'Protocols were not followed': Here's why Trump's DHS wasn't able to stop the Capitol riot
Pro Publica

On Monday, NBC News released an analysis of the shortcomings of outgoing President Donald Trump's Department of Homeland Security that led to the failure to control the attack on the U.S. Capitol.

One of the biggest problems was that the agency had unseasoned staff who were more focused on immigration threats than anything to do with domestic terrorism.

"They tend to be younger, with not as much experience," said former DHS deputy chief of staff Elizabeth Neumann. "They don't have the incidents under their belts to know the proper protocols. So many protocols were not followed."

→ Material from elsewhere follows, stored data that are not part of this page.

-- ==== Sys2Proof/Machine/FoldMath.lean ====
section
/-! DEFINITION. Formats and arithmetic of the fold units (04 R99 to R103). -/

namespace Sys2Proof.Machine

/-! ## Formats (R100, R101) -/

/-- A format of the table. -/
def fmtOk (f : Nat) : Bool := f ≤ 8
/-- An MX format. -/
def fmtMx (f : Nat) : Bool := 4 ≤ f && f ≤ 8
/-- INT32. -/
def fmtInt (f : Nat) : Bool := f == 3
/-- Element bits. -/
def fmtBits (f : Nat) : Nat :=
  if f == 0 || f == 3 then 32 else if f ≤ 2 then 16 else if f ≤ 5 then 8 else if f ≤ 7 then 6 else 4
/-- Elements per full frame. -/
def fmtFull (f : Nat) : Nat :=
  if f == 0 || f == 3 then 1008 else if f ≤ 2 then 2016 else if f ≤ 5 then 3904 else if f ≤ 7 then 5120 else 7584
/-- Blocks per slot. -/
def fmtBlocks (f : Nat) : Nat := if f ≤ 3 then 1 else if f ≤ 5 then 2 else if f ≤ 7 then 3 else 4
/-- MX emax. -/
def fmtEmax (f : Nat) : Nat := if f == 4 then 8 else if f == 5 then 15 else if f == 7 then 4 else 2

/-- Scale bytes with their padding. -/
def scaleBytes (f n : Nat) : Nat := if fmtMx f then (n / 32 + 15) / 16 * 16 else 0
/-- Bytes of `n` elements. -/
def fmtBytes (f n : Nat) : Nat := scaleBytes f n + n * fmtBits f / 8
/-- Chunk stride in memory (R110). -/
def strideOf (f n : Nat) : Nat := (fmtBytes f n + 4095) / 4096 * 4096

/-- Shape of a small float: exponent bits, mantissa bits, bias, largest normal code. -/
structure Mini where
  eb   : Nat
  mb   : Nat
  bias : Nat
  top  : Nat

/-- Shape of a format's elements. -/
def miniOf (f : Nat) : Mini :=
  if f == 1 then ⟨8, 7, 127, 0x7F7F⟩ else if f == 2 then ⟨5, 10, 15, 0x7BFF⟩
  else if f == 4 then ⟨4, 3, 7, 0x7E⟩ else if f == 5 then ⟨5, 2, 15, 0x7B⟩
  else if f == 6 then ⟨2, 3, 1, 0x1F⟩ else if f == 7 then ⟨3, 2, 3, 0x1F⟩ else ⟨2, 1, 1, 0x7⟩

/-- Formats with infinities and NaNs as IEEE 754 codes them. -/
def fmtIeee (f : Nat) : Bool := f == 1 || f == 2 || f == 5

/-- Read an element. -/
def numOf (f x : Nat) : Num :=
  let c := miniOf f
  let neg := x / 2 ^ (c.eb + c.mb) % 2 == 1
  let e := x / 2 ^ c.mb % 2 ^ c.eb
  let m := x % 2 ^ c.mb
  if fmtIeee f && e == 2 ^ c.eb - 1 then (if m == 0 then .inf neg else .nan)
  else if f == 4 && x % 128 == 0x7F then .nan
  else
    let a : Int := if e == 0 then m else (m + 2 ^ c.mb) * 2 ^ (e - 1)
    .fin neg (if neg then -a else a) (c.bias - 1 + c.mb)

/-- Multiply a number by 2^x. -/
def scaleNum (x : Int) : Num → Num
  | .fin s n k => if x ≥ 0 then .fin s (n * 2 ^ x.toNat) k else .fin s n (k + (-x).toNat)
  | v => v

/-- Exact value a times 2^(-k) rounded to nearest even in a shape: the code without sign, its exponent
unbounded. -/
def encMini (c : Mini) (a k : Nat) : Nat :=
  let n := a * 2 ^ (c.bias - 1 + c.mb)
  let sh0 := max k (bitLen n - (c.mb + 1))
  let q0 := rne n sh0
  let sh := if q0 ≥ 2 ^ (c.mb + 1) then sh0 + 1 else sh0
  let q := if q0 ≥ 2 ^ (c.mb + 1) then q0 / 2 else q0
  (if q < 2 ^ c.mb then 0 else sh + 1 - k) * 2 ^ c.mb + q % 2 ^ c.mb

/-! ## Input (R101, R102) -/

/-- A converted value: the accumulator, and whether it sets NAN or INF. -/
structure Conv where
  v   : BitVec 32
  nan : Bool := false
  inf : Bool := false

/-- A number as an FP32 accumulator; INF is set by an overflow of a finite number. -/
def toAcc (x : Num) : Conv :=
  let v := toF32 x
  let big := v &&& 0x7FFFFFFF == 0x7F800000#32
  { v := v, nan := x == .nan, inf := big && match x with | .fin _ _ _ => true | _ => false }

/-- Element `i` of a payload. -/
def rawElem (f n : Nat) (b : Nat) (i : Nat) : Nat := bits b (8 * scaleBytes f n + i * fmtBits f) (fmtBits f)

/-- Element `i` of a payload, converted. -/
def convElem (f n b i : Nat) : Conv :=
  let x := rawElem f n b i
  if f == 3 then { v := BitVec.ofNat 32 x }
  else if f == 0 then { toAcc (num32 (BitVec.ofNat 32 x)) with inf := false }
  else if !fmtMx f then { toAcc (numOf f x) with inf := false }
  else
    let sc := bits b (8 * (i / 32)) 8
    if sc == 0xFF then { v := nan32, nan := true } else toAcc (scaleNum (sc - 127) (numOf f x))

/-- The elements of a payload, converted. -/
def convAll (f n : Nat) (payload : Bytes) : List Conv :=
  let b := leNat payload
  (List.range n).map (convElem f n b)

/-! ## Combining (R99) -/

/-- IEEE 754-2019 maximum: a NaN propagates, −0 below +0. -/
def maxNum (x y : BitVec 32) : BitVec 32 :=
  if num32 x == .nan || num32 y == .nan then nan32
  else if ltNum (num32 x) (num32 y) then y
  else if ltNum (num32 y) (num32 x) then x
  else if x.getLsbD 31 then y else x

/-- IEEE 754-2019 minimum. -/
def minNum (x y : BitVec 32) : BitVec 32 :=
  if num32 x == .nan || num32 y == .nan then nan32
  else if ltNum (num32 x) (num32 y) then x
  else if ltNum (num32 y) (num32 x) then y
  else if x.getLsbD 31 then x else y

/-- A times x plus y, one rounding. -/
def fma32 (a x y : BitVec 32) : BitVec 32 := toF32 (addNum (mulNum (num32 a) (num32 x)) (num32 y))

/-- Combine an accumulator with a further contribution. -/
def combine (op : Nat) (int : Bool) (a acc x : BitVec 32) : BitVec 32 :=
  if op == 0 then (if int then acc + x else fadd32 acc x)
  else if op == 1 then (if int then (if acc.slt x then x else acc) else maxNum acc x)
  else if op == 2 then (if int then (if x.slt acc then x else acc) else minNum acc x)
  else fma32 a x acc

/-- The first contribution of an element: an incoming AXPY one is A·x. -/
def firstVal (op : Nat) (a x : BitVec 32) : BitVec 32 := if op == 3 then fma32 a x 0 else x

/-- A value of an FP32 accumulator is a NaN. -/
def isNan32 (x : BitVec 32) : Bool := num32 x == .nan

/-! ## Output (R103) -/

/-- Converted output: the codes of the elements, and the flags. -/
structure OutConv where
  body : Bytes
  nan  : Bool := false
  inf  : Bool := false
  sat  : Bool := false

/-- Pack codes of `w` bits, first code in the low bits. -/
def pack (w : Nat) : List Nat → Nat
  | [] => 0
  | x :: t => x + 2 ^ w * pack w t

/-- One accumulator as BF16 or FP16: code, INF. -/
def outHalf (f : Nat) (v : BitVec 32) : Nat × Bool :=
  let c := miniOf f
  let top := (2 ^ c.eb - 1) * 2 ^ c.mb
  let sign := fun (s : Bool) => b2n s * 2 ^ (c.eb + c.mb)
  match num32 v with
  | .nan => (top + 2 ^ (c.mb - 1), false)
  | .inf s => (sign s + top, false)
  | .fin s n k =>
    let e := encMini c n.natAbs k
    if e ≥ top then (sign s + top, f == 2) else (sign s + e, false)

/-- Magnitude of a finite accumulator in units of 2^(-149). -/
def mag32 (v : BitVec 32) : Nat := match num32 v with
  | .fin _ n _ => n.natAbs
  | _ => 0

/-- One MX block: scale byte, element codes, NAN, SAT. -/
def outBlock (f : Nat) (vs : List (BitVec 32)) : Nat × List Nat × Bool × Bool :=
  let c := miniOf f
  let amax := (vs.map mag32).foldl max 0
  if vs.any fun v => v.toNat / 2 ^ 23 % 256 == 255 then (0xFF, vs.map fun _ => 0, true, false)
  else if amax == 0 then (0, vs.map fun _ => 0, false, false)
  else
    let x : Int := (Nat.log2 amax : Int) - 149 - fmtEmax f
    let one := fun (v : BitVec 32) => match scaleNum (-x) (num32 v) with
      | .fin s n k =>
        let e := encMini c n.natAbs k
        (b2n s * 2 ^ (c.eb + c.mb) + min e c.top, decide (e > c.top))
      | _ => (0, false)
    let l := vs.map one
    (min 254 (x + 127).toNat, l.map (·.1), false, l.any (·.2))

/-- Cut a list into groups of 32. -/
def groups32 : Nat → List (BitVec 32) → List (List (BitVec 32))
  | 0, _ => []
  | _ + 1, [] => []
  | n + 1, l => l.take 32 :: groups32 n (l.drop 32)

/-- A chunk's accumulators in the output format. The last chunk of a plan may have an element count that is no multiple of
32 where its input format is none of MX; in an MX output the spec then does not say what the short block holds: the model
takes the elements there are, with a scale byte of their own, and no element beyond them (DESIGN CHOICE, log entry 83). -/
def outAll (f : Nat) (vs : List (BitVec 32)) : OutConv :=
  let n := vs.length
  if f == 0 || f == 3 then { body := leBytes (4 * n) (pack 32 (vs.map BitVec.toNat)) }
  else if !fmtMx f then
    let l := vs.map (outHalf f)
    { body := leBytes (2 * n) (pack 16 (l.map (·.1))), nan := vs.any isNan32, inf := l.any (·.2) }
  else
    let l := (groups32 (n / 32 + 1) vs).map (outBlock f)
    { body := leBytes ((l.length + 15) / 16 * 16) (pack 8 (l.map (·.1))) ++
        leBytes ((n * fmtBits f + 7) / 8) (pack (fmtBits f) (l.map (·.2.1)).flatten)
      nan := l.any (·.2.2.1), sat := l.any (·.2.2.2) }

end Sys2Proof.Machine
end

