-- ==== Sys2Proof/Machine/FoldOps.lean ====
section
/-! DEFINITION. Shared operations on fold plans, blocks and input stages (04 R98, R112, R114). -/

namespace Sys2Proof.Machine

/-- A plan by number. -/
def plan (s : State) (n : Nat) : FoldPlan := tget {} s.fold.plans n

/-- Write a plan. -/
def setPlan (s : State) (n : Nat) (p : FoldPlan) : State :=
  { s with fold := { s.fold with plans := tset {} s.fold.plans n p } }

/-- Update the counters of a unit (R122). -/
def foldCtr (s : State) (u : Nat) (f : FoldCtr → FoldCtr) : State :=
  { s with fold := { s.fold with ctr := tmod {} s.fold.ctr u f } }

/-- Frames in the input stage of a unit. -/
def inputOf (s : State) (u : Nat) : List FoldFrame := tget [] s.fold.input u

/-- Set the input stage of a unit. -/
def setInput (s : State) (u : Nat) (l : List FoldFrame) : State :=
  { s with fold := { s.fold with input := tset [] s.fold.input u l } }

/-- FOLD credits go back to the peer of a unit's port (R81, R96). -/
def oweFold (s : State) (u flits : Nat) : State := owe s u clsFold flits

/-- Fault reason codes (R114). -/
def reasonCode : FoldReason → Nat
  | .none => 0 | .timeout => 1 | .source => 2 | .format => 3 | .dup => 4 | .window => 5 | .preload => 6
  | .output => 7 | .parity => 8 | .range => 9

/-- The plan's fence, where it is a live one of the plan's partition. -/
def planFence (s : State) (p : FoldPlan) : Option Nat :=
  if p.fence != 0xFFFFFFFF && fenceMatch s p.fence && (fence s (fenceIdx p.fence)).pid == p.pid then
    some (fenceIdx p.fence) else none

/-- Signal the plan's fence to its current value plus 1 (R112). -/
def planSignal (s : State) (p : FoldPlan) : State :=
  match planFence s p with
  | some i => (signalFence s p.fence ((fence s i).value + 1) 0 (curTag s p.pid)).1
  | none => s

/-- Signal the plan's fence with an error status, which the spec leaves open (log entry 20). -/
def planError (s : State) (p : FoldPlan) (r : FoldReason) : State :=
  match planFence s p with
  | some _ => (signalFence s p.fence 0 (BitVec.ofNat 8 ((Config.foldError (reasonCode r)).val + 1)) (curTag s p.pid)).1
  | none => s

/-! ## The accumulate SRAM (R97, R117) -/

/-- A line pair. -/
def pairAt (s : State) (k : Nat) : LinePair := tget {} s.fold.sram k

/-- Write a line pair. -/
def setPair (s : State) (k : Nat) (x : LinePair) : State :=
  { s with fold := { s.fold with sram := tset {} s.fold.sram k x } }

/-- The committed copy of a pair, and its parity bits. -/
def committed (x : LinePair) : List (BitVec 32) × List Bool := if x.sel then (x.copy1, x.par1) else (x.copy0, x.par0)

/-- Even parity bit of a word. -/
def parityOf (v : BitVec 32) : Bool := ((List.range 32).filter fun i => v.getLsbD i).length % 2 == 1

/-- A word of the committed copy does not agree with its parity bit. -/
def parityBad (x : LinePair) : Bool := (committed x).1.map parityOf != (committed x).2

/-- Words written to the uncommitted copy. -/
def writeOther (x : LinePair) (l : List (BitVec 32)) : LinePair :=
  if x.sel then { x with copy0 := l, par0 := l.map parityOf } else { x with copy1 := l, par1 := l.map parityOf }

/-- An upset inverts a bit of a copy. -/
def upset (s : State) (u : Nat) (f : Upset) : State :=
  let k := u * 4096 + f.pair.val
  let x := pairAt s k
  let turn := fun (l : List (BitVec 32)) => l.modify (f.bit.val / 32) fun v => v ^^^ (1#32 <<< (f.bit.val % 32))
  setPair s k (if f.copy then { x with copy1 := turn x.copy1 } else { x with copy0 := turn x.copy0 })

/-- Line pair `j` of the slot of a chunk (R97, R110). -/
def slotPair (p : FoldPlan) (chunk j : Nat) : Nat :=
  p.unit * 4096 + (p.blkFirst + chunk % p.slots * fmtBlocks p.inFmt) * 64 + j

/-- A slot opens: its INIT bits are cleared (R110). -/
def openSlot (s : State) (p : FoldPlan) (chunk : Nat) : State :=
  (List.range (64 * fmtBlocks p.inFmt)).foldl (fun s j =>
    let k := slotPair p chunk j
    setPair s k { pairAt s k with init := false }) s

/-- Both copies of every pair of a block, with SEL and INIT, become zero (R98). -/
def clearBlock (s : State) (b : Nat) : State :=
  { s with fold := { s.fold with sram := s.fold.sram.filter fun e => e.1 / 64 != b } }

/-- An armed plan faults: open slots abandoned, its fence signalled with an error (R112). Chunks already emitted are not
undone (R117). -/
def faultPlan (s : State) (n : Nat) (r : FoldReason) : State :=
  let p := plan s n
  if p.state != .armed then s
  else planError (foldCtr (setPlan s n { p with state := .faulted, reason := r, chunks := [] }) p.unit
    fun c => { c with faults := inc32 c.faults }) p r

/-- Blocks of a plan: unit * 64 + block. -/
def planBlocks (p : FoldPlan) : List Nat := span (p.unit * 64 + p.blkFirst) (p.slots * fmtBlocks p.inFmt)

/-- Blocks leave their PID and are zeroed (R98). -/
def zeroBlocks (s : State) (l : List Nat) : State :=
  let held := l.filter fun b => tget 0 s.fold.blocks b != 0
  { s with fold := { s.fold with
      blocks := held.foldl (fun t b => terase t b) s.fold.blocks
      zeroing := s.fold.zeroing ++ held.filter fun b => !s.fold.zeroing.contains b } }

/-- Started DISARM FORCE commands of a plan that something else has freed complete with a status. -/
def endDisarms (s : State) (n : Nat) (st : Status) : State :=
  finishWaits s (fun w => match w.kind with
    | .disarm _ k => k == n
    | _ => false) st

/-- Input-stage frames that pass a test are discarded and their credits returned. -/
def dropInput (s : State) (p : FoldFrame → Bool) : State :=
  allUnits.foldl (fun s u =>
    let l := inputOf s u
    let gone := l.filter p
    if gone.isEmpty then s
    else gone.foldl (fun s f => oweFold s u f.flits) (setInput s u (l.filter fun f => !p f))) s
where
  allUnits : List Nat := List.range 36

/-- Teardown of an owner: its plans are FREE, its input-stage frames discarded, its blocks zeroed (R112,
R214 step 4). -/
def foldTeardown (s : State) (pid : Nat) : State :=
  let ps := (s.fold.plans.filter fun e => e.2.state != .free && e.2.pid == pid).map (·.1)
  let s1 := ps.foldl (fun s n => endDisarms (setPlan s n {}) n .errLost) s
  let bs := (s1.fold.blocks.filter fun e => e.2 == pid + 1).map (·.1)
  zeroBlocks (dropInput s1 fun f => tagPid f.dptag == pid) bs

/-- What quarantine does to the fold units (R98, R112). -/
def foldQuarantine (s : State) : State :=
  let ps := (s.fold.plans.filter fun e => e.2.state != .free).map (·.1)
  let s1 := ps.foldl (fun s n => endDisarms (setPlan s n {}) n .errState) s
  zeroBlocks (dropInput s1 fun _ => true) (s1.fold.blocks.map (·.1))

/-- The chip leaves MEMBER and REFORMING: armed plans of confidential partitions fault with RANGE (R112). -/
def foldLeaveRange (s : State) : State :=
  let ps := (s.fold.plans.filter fun e => e.2.state == .armed && (part s e.2.pid).conf).map (·.1)
  ps.foldl (fun s n => faultPlan s n .range) s

end Sys2Proof.Machine
end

"As armed rioters overtook police and moved into the Capitol, armed agents from DHS, an agency expressly designed to prevent another terrorist incident like the attacks of Sept. 11, 2001, stood inside a nearby building waiting for a command to deploy that never came," reported Julia Ainsley. "There is also no indication that DHS shared any intelligence with its state and local partners or with U.S. Capitol Police before Jan. 6 that would have indicated that the protests could turn into a riot."

"DHS also failed to designate the day of President Donald Trump's rally in Washington as a National Special Security Event, as it has now done with the week leading up to President-elect Joe Biden's inauguration Wednesday," said the report. "If it had done so, on Jan. 6 the Secret Service would have been able to coordinate with the National Guard and DHS' law enforcement agencies, including the Transportation Security Administration, Customs and Border Protection and Immigration and Customs Enforcement. But it was the four years of inadequately monitoring and communicating the rising threat of right-wing domestic extremists that ultimately led to DHS' failure to prevent the events at the Capitol, the former DHS officials said."

The Capitol assault included far-right extremists from around the country, including some who had embedded themselves into law enforcement.